While most of the studies to date in this area have been retrospective, Dr. Holder cited a recent small pilot study using a prediction algorithm in patients with sepsis that showed an improvement in mortality.
“Not only was there an improvement in mortality, but there was also a reduction in length of stay—about 3 days—and nearly 3-hour earlier antibiotic administration just based on use of this particular algorithm,” he said. “There are challenges associated with the adaptation of these tools into current clinical practice, but it’s clear that we should redefine sepsis recognition to include earlier detection and better characterization, specifically endotyping, which have the potential to improve outcomes.”
Looking at sepsis treatment, Jonathan Sevransky, MD, MHS, FCCP, Professor of Medicine at Emory University School of Medicine, discussed current research looking at the use of vitamin C in sepsis treatment.
A principal investigator on the Vitamin C, Thiamine, and Steroids in Sepsis (VICTAS) trial, Dr. Sevransky said that randomized controlled trials in patients with sepsis and septic shock have not confirmed the treatment effect of vitamin C that was seen in nonrandomized trials.

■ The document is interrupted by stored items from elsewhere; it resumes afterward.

-- ==== Sys2Proof/Machine/Step.lean ====
section
/-!
DEFINITION. One step of the block: the command at the front of the queue takes its effect; with no command waiting a
beat passes.
-/

namespace Sys2Proof.Machine

open Sys2Proof

/-- The queue without its front command. -/
def State.popped (s : State) : State := { s with pending := s.pending.tail }

/-- What an idle step does (log 2): BEAT advances by one where it counts (R341); nothing else changes. -/
def State.idle (s : State) : State := if s.beatOn then { s with beat := s.beat + 1 } else s

/-- One step: the command at the front of the queue runs on the state with the rest of the queue. -/
def step (s : State) : Host.Outcome State Fault Refusal :=
  match s.pending with
  | [] => .next s.idle
  | c :: rest => exec c { s with pending := rest }

/-- `s` with a command put at the front of its queue. -/
def State.withCommand (s : State) (c : Instr) : State := { s with pending := c :: s.pending }

/-- `s` with the command that the word spells at the front of its queue; `s` where it spells none. -/
def State.withFetchWord (s : State) (nbits w : Nat) : State :=
  match decodeTableWord nbits w with
  | some c => s.withCommand c
  | none => s

end Sys2Proof.Machine
end

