-- ==== Sys2Proof/Safety.lean ====
section
/-!
DEFINITION. The terms in which claims speak of runs: the invariant of every step, which bits of which registers may
change, what an instruction of a thread leaves alone, what a command of a ring leaves behind.
-/

namespace Sys2Proof.Machine

open Sys2Proof

/-- The register map and both memories are in canonical form, so that equal contents are equal data. -/
abbrev State.Inv (s : State) : Prop :=
  kwf resetVal s.regs = true ∧ Memory.wf s.mem.dev = true ∧ Memory.wf s.mem.tile = true

/-- A set of register bits: page, offset, bit. -/
abbrev BitSet := Nat → Nat → Nat → Prop

/-- The bits of a field. -/
def Fld.bits (f : Fld) (page : Nat) : BitSet := fun pg off i => pg = page ∧ off = f.off ∧ f.lo ≤ i ∧ i ≤ f.hi

/-- The nine performance counters of a page (R41). -/
def perfBits (page : Nat) : BitSet := fun pg off i => pg = page ∧ i < 48 ∧ ∃ k, k < 9 ∧ off = 0x70 + 0x10 * k

/-- A whole register. -/
def regBits (page off : Nat) : BitSet := fun pg o _ => pg = page ∧ o = off

/-- No register bit, and the union of two sets of bits. -/
def noBits : BitSet := fun _ _ _ => False
def BitSet.or (p q : BitSet) : BitSet := fun pg off i => p pg off i ∨ q pg off i

/-- Every register bit outside the set is as it was. -/
def RegFrame (p : BitSet) (s t : State) : Prop :=
  ∀ page off i, page < 512 → off < 0x1000 → ¬ p page off i → (t.rd page off).getLsbD i = (s.rd page off).getLsbD i

/-- Nothing but registers has changed. -/
def RegsOnly (s t : State) : Prop := t = { s with regs := t.regs }

/-- Only bits of the set have changed, and nothing but registers. -/
def OnlyBits (p : BitSet) (s t : State) : Prop := RegsOnly s t ∧ RegFrame p s t

/-- What an instruction of a thread leaves alone: the other threads, every tile but for that thread, every register but
the performance counters of the tile, all memory and the rest of the device. -/
def ThreadFrame (tile th : Nat) (s t : State) : Prop :=
  t = { s with regs := t.regs, tiles := t.tiles } ∧ RegFrame (perfBits (pgTILE tile)) s t ∧
    (∀ n k, ¬ (n = tile ∧ k = th) → t.thread n k = s.thread n k) ∧
    ∀ n, { t.tile n with threads := [] } = { s.tile n with threads := [] }

/-- The same of an instruction that stores: tile memory may change, its other contents are said beside. -/
def ThreadStoreFrame (tile th : Nat) (s t : State) : Prop :=
  ThreadFrame tile th s { t with mem := s.mem } ∧ t.mem = { s.mem with tile := t.mem.tile }

/-- What a command of a tile's stream engine leaves alone: the other tiles, every register but the performance
counters of the tile, and the rest of the device; device memory and tile memory are said beside. -/
def EngineFrame (tile : Nat) (s t : State) : Prop :=
  t = { s with regs := t.regs, tiles := t.tiles, mem := t.mem } ∧ RegFrame (perfBits (pgTILE tile)) s t ∧
    (∀ n, n ≠ tile → t.tile n = s.tile n) ∧ (∀ k, t.thread tile k = s.thread tile k) ∧
    { t.tile tile with threads := [], strm := [] } = { s.tile tile with threads := [], strm := [] }

/-- No descriptor of an operator waits for a slot of the tile's engine, and no thread waits on it. -/
abbrev State.engineIdle (s : State) (tile : Nat) : Prop :=
  (s.tile tile).opDescs = [] ∧ ∀ k, k < 8 → (s.thread tile k).wait = none

/-- No thread waits. -/
def State.noWaits (s : State) : Prop := ∀ n k, (s.thread n k).wait = none

/-- The registers that count the event pool (R348). -/
def poolBits : BitSet := (Reg.FSCH_POOL_USED.bits pgFSCH).or (Reg.FSCH_POOL_HWM_MAX.bits pgFSCH)

/-- An event arrives that does not fill its chunk: it takes the next arrival number and waits in the pool (R330,
R332). -/
def Arrived (p : Nat) (ev : Event) (s t : State) : Prop :=
  t.fsch.pool = s.fsch.pool ++ [{ ev := ev, slot := p, flow := s.localFlow p ev, arr := s.fld pgFSCH (Reg.FSCH_P_ARR_NEXT p)
                                  chunk := (s.slot p).evChunk, st := .waiting, acc := 0, since := t.beat }] ∧
    t.fld pgFSCH (Reg.FSCH_P_ARR_NEXT p) = (s.fld pgFSCH (Reg.FSCH_P_ARR_NEXT p) + 1) % 2 ^ 64 ∧
    (t.slot p).evCount = (s.slot p).evCount + 1

/-- An event that is not held for alignment arrives in a chunk that it does not fill. -/
abbrev State.arrivesIn (s : State) (p : Nat) (ev : Event) : Prop :=
  p < 16 ∧ ev.align = false ∧ (s.slot p).evCount + 1 ≠ (s.image p).chunkSize

/-- Every shadow record of a set of a table has a place in memory, and no bell of it lists an entry beyond its size. -/
def State.shadowed (s : State) (t : CarTable) (set : Nat) : Prop :=
  (∀ r j i, r < t.replicas → j < t.bells → i < bellSize → (s.locate (s.shadowAddr t set r j i)).isSome = true) ∧
    ∀ r j i e, r < t.replicas → j < t.bells → (i, some e) ∈ s.bell (s.physBell t set r j) → i < bellSize

/-- The bells of a set of a table are distinct. -/
def State.bellsApart (s : State) (t : CarTable) (set : Nat) : Prop :=
  ∀ r j r' j', r < t.replicas → r' < t.replicas → j < t.bells → j' < t.bells →
    s.physBell t set r j = s.physBell t set r' j' → r = r' ∧ j = j'

/-- A device address has a place in HBM, store memory or tile memory (R22, R25). -/
abbrev State.placed (s : State) (a : Nat) : Prop := (tileAddr a).isSome = true ∨ (s.locate a).isSome = true

/-- No fault is being handled, and an error of the source would only be recorded (R45, R407). -/
abbrev State.quietError (s : State) (page src : Nat) : Prop := s.fltState = 0 ∧ s.severity page src ≤ 1

/-- What recording an error changes on its page while no fault follows (R45): ERR_STAT, ERR_FIRST and bit 0 of
INT_STAT. -/
def errBits (page src : Nat) : BitSet := fun pg off i =>
  pg = page ∧ (off = 0x20 ∧ i = src ∨ off = 0x38 ∨ off = 0x58 ∧ i = 0)

/-- The error stands in ERR_STAT of its page. -/
def Recorded (page src : Nat) (t : State) : Prop := (t.rd page 0x20).getLsbD src = true

/-- The thread wrote a vector register and joined flags; its program counter moved on (R149, R156, R184). -/
def VectorWritten (d value flags : Nat) (x y : Thread) : Prop :=
  y = { x with v := y.v, flags := x.flags ||| BitVec.ofNat 6 flags, pc := (x.pc + 1) % 2 ^ 14 } ∧
    y.vreg d = BitVec.ofNat 2048 value ∧ ∀ k, k ≠ d → y.vreg k = x.vreg k

/-- The thread wrote a mask register; m0 discards what is written to it (R149). -/
def MaskWritten (d value : Nat) (x y : Thread) : Prop :=
  y = { x with m := y.m, pc := (x.pc + 1) % 2 ^ 14 } ∧
    (d ≠ 0 → y.mreg d = BitVec.ofNat 512 value) ∧ ∀ k, k ≠ d ∨ k = 0 → y.mreg k = x.mreg k

/-- The thread wrote a scalar register and joined flags; s0 discards what is written to it (R149). -/
def ScalarWritten (d value flags : Nat) (x y : Thread) : Prop :=
  y = { x with s := y.s, flags := x.flags ||| BitVec.ofNat 6 flags, pc := (x.pc + 1) % 2 ^ 14 } ∧
    (d ≠ 0 → y.sreg d = word value) ∧ ∀ k, k ≠ d ∨ k = 0 → y.sreg k = x.sreg k

/-- The ring is served, its oldest command is this one, valid, and the device is not DOWN (R64). -/
abbrev State.nextCmd (s : State) (ring code : Nat) (c : Cmd) (rest : List Cmd) : Prop :=
  (s.ring ring).waiting = c :: rest ∧ c.code = code ∧ c.bad = false ∧ s.serves ring = true ∧
    s.bit pgGLB Reg.GLB_STAT_DOWN = false

/-- The oldest command of a ring has gone with a completion entry; behind it at most invalid entries have gone (R64,
R75, R392). -/
def RingCompleted (ring : Nat) (c : Cmd) (rest : List Cmd) (code slot count info : Nat) (t : State) : Prop :=
  { tag := c.tag, cmd := c.code, code := code, slot := slot, count := count, info := info, beat := t.beat } ∈
      (t.ring ring).cpls ∧
    ∃ dropped, rest = dropped ++ (t.ring ring).waiting ∧ ∀ e ∈ dropped, e.bad = true

/-- The command is in progress and stays the oldest of its ring (R64). -/
def RingBusy (ring : Nat) (s t : State) : Prop := t.ring ring = { s.ring ring with busy := true }

/-- What a completion changes: rings, requests to the host, messages, counters of the links (R392). -/
def CplFrame (s t : State) : Prop :=
  t = { s with regs := t.regs, rings := t.rings, link := t.link, out := t.out } ∧
    RegFrame (fun pg off i => ∃ n, n < 3 ∧ perfBits (pgULNK n) pg off i) s t

/-- The bytes stand at consecutive storage keys of device memory; every other cell is as it was. -/
def BytesAt (k : Nat) (bs : List Byte) (s t : State) : Prop :=
  (∀ i b, bs[i]? = some b → cell t.mem.dev (k + i) = b) ∧
    ∀ j, j < k ∨ k + bs.length ≤ j → cell t.mem.dev j = cell s.mem.dev j

/-- Poison after a write of n bytes at a storage key: a 64 B line of HBM, or an 8 B word of store memory, that the write
covers takes the poison of the write; one it covers in part keeps its poison, and takes that of the write (R361, R368). -/
def PoisonAt (k n : Nat) (poison : Bool) (s t : State) : Prop :=
  ∀ j, let unit := if j < 2 ^ 40 then 64 else 8
    let lo := j / unit * unit
    (k ≤ lo ∧ lo + unit ≤ k + n → t.mem.poisonedKey j = poison) ∧
    (lo < k + n → k < lo + unit → ¬ (k ≤ lo ∧ lo + unit ≤ k + n) →
      t.mem.poisonedKey j = (poison || s.mem.poisonedKey j)) ∧
    (k + n ≤ lo ∨ lo + unit ≤ k → t.mem.poisonedKey j = s.mem.poisonedKey j)

end Sys2Proof.Machine
end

“The differences between outcomes in trials may be due to the differences in the dose of vitamin C, the timing of infusion of vitamin C, differences in whether the control group or comparator group received steroids,” he said. “Many of the studies had different primary outcome measures as well. There are few additional trials being done now that will likely inform future discussion.”
Pauline Park, MD, Professor of Surgery in the Division of Acute Care Surgery and Co-Director of the Surgical Intensive Care Unit at the University of Michigan Hospitals, concluded the session with a look at the ongoing question of early fluids and early vasopressors in patients with sepsis. Current literature, she said, still leaves many questions unanswered.
“Overall, there’s clearly a sense that we’re moving to drier resuscitation earlier, but whether that’s right or wrong, we still don’t know what the overall dose response should be,” she said. “There are randomized trials pending that will hopefully answer questions on the best strategies to improve outcomes in septic shock.”